EXHIBIT 10.8
[FORM]
January 10, 2024
Toro CombineCo, Inc.
Informa PLC
5 Howick Place
London, SW1P 1WG
UK
Re: Lock-Up of Toro CombineCo Shares
Ladies and Gentlemen:
Reference is made to that certain Agreement and Plan of Merger (the “Merger Agreement” and the transactions contemplated by the Merger Agreement, the “Merger”), dated as of January 10, 2024, made by and among TechTarget, Inc., a Delaware corporation (“Toro”), Toro CombineCo, Inc., a Delaware corporation and a direct, wholly owned Subsidiary of Toro (the “Company”), Toro Acquisition Sub, LLC, a Delaware limited liability company and a direct, wholly owned Subsidiary of the Company (“Toro Merger Sub”), Informa PLC, a public limited company organized under the laws of England and Wales (“Ivory Parent”), Informa US Holdings Limited, a private company organized under the laws of England and Wales and an indirect, wholly owned Subsidiary of Ivory Parent (“Ivory HoldCo”), and Informa Intrepid Holdings, Inc., a Delaware corporation and a direct, wholly owned Subsidiary of Ivory HoldCo (“Bluefin”).

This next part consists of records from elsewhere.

-- ==== Sys2Proof/Laws/Kept4.lean ====
section
/-! SUPPORT. Memory and the waiting commands are kept by the operations of LoadOps, Load, Security, TestPort, IntegOps, Integrity, ProgRun, StartOps, StartUp. -/

namespace Sys2Proof.Machine

variable {pq : List Instr}

theorem State.beginRounds_kept (s : State) (h : Nat) (ms : List RMember) (hs : State.Kept pq s) : State.Kept pq (State.beginRounds s h ms) := by
  unfold State.beginRounds
  repeat' with_reducible first | assumption | apply State.onRounds_kept | apply State.startRound_kept | apply State.beginQuiesce_kept | apply kept_ite | apply keptOpt_some | intro _

theorem State.rejectLoad_kept (s : State) (h status sec ent : Nat) (hs : State.Kept pq s) : State.Kept pq (State.rejectLoad s h status sec ent) := by
  unfold State.rejectLoad
  repeat' with_reducible first | assumption | apply State.endOp_kept | apply State.onRunStands_kept

theorem State.validated_kept (s : State) (h : Nat) (l : LoadOp) (hs : State.Kept pq s) : State.Kept pq (State.validated s h l) := by
  unfold State.validated
  repeat' with_reducible first | assumption | apply State.reportUe_kept | apply State.onOp_kept | apply State.beginRounds_kept | apply State.rejectLoad_kept | apply keptOpt_some | intro _ | split | dsimp only

theorem State.quiesceEnd_kept (s : State) (h : Nat) (hs : State.Kept pq s) : State.Kept pq (State.quiesceEnd s h) := by
  unfold State.quiesceEnd
  repeat' with_reducible first | assumption | apply State.onRounds_kept | apply State.switchDone_kept | apply State.startRound_kept | apply State.releaseRound_kept | apply keptOpt_some | intro _ | split

theorem State.foldEntry_kept (s : State) (h : Nat) (f : FoldOp) (levels : SMap Nat) (hs : State.Kept pq s) : State.Kept pq (State.foldEntry s h f levels) := by
  unfold State.foldEntry
  repeat' with_reducible first | assumption | apply State.record_kept | apply State.hbmWrite_kept | apply State.onOp_kept | apply State.endOp_kept | apply State.onRunStands_kept | apply State.beginRounds_kept | apply keptOpt_some | intro _ | split | dsimp only

theorem execLoadCanopy_kept (q : Nat) (s : State) (hs : State.Kept pq s) (t' : State) (h' : execLoadCanopy q s = .next t') : State.Kept pq t' := by
  unfold execLoadCanopy at h'
  cases h'
  repeat' with_reducible first | assumption | apply State.acceptOp_kept | apply State.popCommand_kept | apply State.refuseCommand_kept | apply State.serveCommand_kept | apply State.onRunStands_kept | apply kept_ite | apply keptOpt_some | intro _ | split | refine kept_opt (by assumption) ?_ | apply kept_fst

theorem execCanopyValidateDone_kept (h : Nat) (s : State) (hs : State.Kept pq s) (t' : State) (h' : execCanopyValidateDone h s = .next t') : State.Kept pq t' := by
  unfold execCanopyValidateDone at h'
  cases h'
  repeat' with_reducible first | assumption | apply State.validated_kept | apply keptOpt_some | intro _ | split

theorem execCanopyQuiesceDone_kept (h : Nat) (s : State) (hs : State.Kept pq s) (t' : State) (h' : execCanopyQuiesceDone h s = .next t') : State.Kept pq t' := by
  unfold execCanopyQuiesceDone at h'
  cases h'
  repeat' with_reducible first | assumption | apply State.quiesceEnd_kept | intro _ | split

theorem execQuiesceTimeout_kept (h : Nat) (s : State) (hs : State.Kept pq s) (t' : State) (h' : execQuiesceTimeout h s = .next t') : State.Kept pq t' := by
  unfold execQuiesceTimeout at h'
  cases h'
  repeat' with_reducible first | assumption | apply State.failRun_kept | apply keptOpt_some | intro _ | split | refine kept_opt (by assumption) ?_ | apply kept_fst

theorem execFoldGraft_kept (q : Nat) (s : State) (hs : State.Kept pq s) (t' : State) (h' : execFoldGraft q s = .next t') : State.Kept pq t' := by
  unfold execFoldGraft at h'
  cases h'
  repeat' with_reducible first | assumption | apply State.acceptOp_kept | apply State.popCommand_kept | apply State.refuseCommand_kept | apply State.serveCommand_kept | apply keptOpt_some | intro _ | split | refine kept_opt (by assumption) ?_ | apply kept_fst | dsimp only

theorem execFoldEntryReadbackDone_kept (h : Nat) (levels : SMap Nat) (s : State) (hs : State.Kept pq s) (t' : State) (h' : execFoldEntryReadbackDone h levels s = .next t') : State.Kept pq t' := by
  unfold execFoldEntryReadbackDone at h'
  cases h'
  repeat' with_reducible first | assumption | apply State.foldEntry_kept | intro _ | split

theorem State.secServe_kept (s : State) (r : SecReq) (life : List Nat) (good : Bool) (go : State → State) (hs : State.Kept pq s) (hgo : ∀ s0, State.Kept pq s0 → State.Kept pq (go s0)) : State.Kept pq (State.secServe s r life good go) := by
  unfold State.secServe
  repeat' with_reducible first | assumption | apply State.answer_kept | apply State.trunkServe_kept | apply hgo | apply kept_ite | apply keptOpt_some | intro _

theorem execProvision_kept (r : SecReq) (s : State) (hs : State.Kept pq s) (t' : State) (h' : execProvision r s = .next t') : State.Kept pq t' := by
  unfold execProvision at h'
  cases h'
  repeat' with_reducible first | assumption | apply State.storeWrite_kept | apply State.awaitStore_kept | apply State.secServe_kept | apply keptOpt_some | intro _

theorem execInstallOwner_kept (r : SecReq) (s : State) (hs : State.Kept pq s) (t' : State) (h' : execInstallOwner r s = .next t') : State.Kept pq t' := by
  unfold execInstallOwner at h'
  cases h'
  repeat' with_reducible first | assumption | apply State.storeRec_kept | apply State.awaitStore_kept | apply State.secServe_kept | apply keptOpt_some | intro _

theorem execTransferOwner_kept (r : SecReq) (s : State) (hs : State.Kept pq s) (t' : State) (h' : execTransferOwner r s = .next t') : State.Kept pq t' := by
  unfold execTransferOwner at h'
  cases h'
  repeat' with_reducible first | assumption | apply State.storeRec_kept | apply State.answer_kept | apply State.awaitStore_kept | apply State.secServe_kept | apply kept_ite | apply keptOpt_some | intro _

theorem execSetPolicy_kept (r : SecReq) (s : State) (hs : State.Kept pq s) (t' : State) (h' : execSetPolicy r s = .next t') : State.Kept pq t' := by
  unfold execSetPolicy at h'
  cases h'
  repeat' with_reducible first | assumption | apply State.storeRec_kept | apply State.awaitStore_kept | apply State.secServe_kept | apply keptOpt_some | intro _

If the Merger is not consummated, this agreement will be void ab initio with no further force or effect.
In recognition of the benefit and the consideration that the undersigned is to receive in the Merger in respect of his or her Toro restricted stock units that are (1) unvested as of immediately prior to the consummation of the Merger and (2) become fully vested and nonforfeitable as a result of the consummation of the Merger (the “RSUs”), and for other good and valuable consideration, the receipt and sufficiency of which are hereby acknowledged, the undersigned has agreed to certain restrictions on transfers of a certain number of shares of common stock of the Company that will be owned by the undersigned immediately following the consummation of the Merger, which number of shares shall be determined as follows:
Step 1: Multiply the number of RSUs by the closing price of one share of Toro common stock at the last close of trading on NASDAQ that immediately precedes the consummation of the Merger.
Step 2: Multiply the amount determined in Step 1 by the undersigned’s highest marginal combined state, federal and local tax rate in effect on the date of the consummation of the Merger, which for illustration as of the date hereof is [39.45% for Mr. Hawk] [43.05% for Mr. Strakosch] [48.45% for Mr. Cotoia, Mr. Noreck, Ms. Kitchens and Mr. Niemiec].
Step 3: Subtract the gross Cash Amount Per Share (as that term is defined in the Merger Agreement) related to the RSUs from the amount determined in Step 2.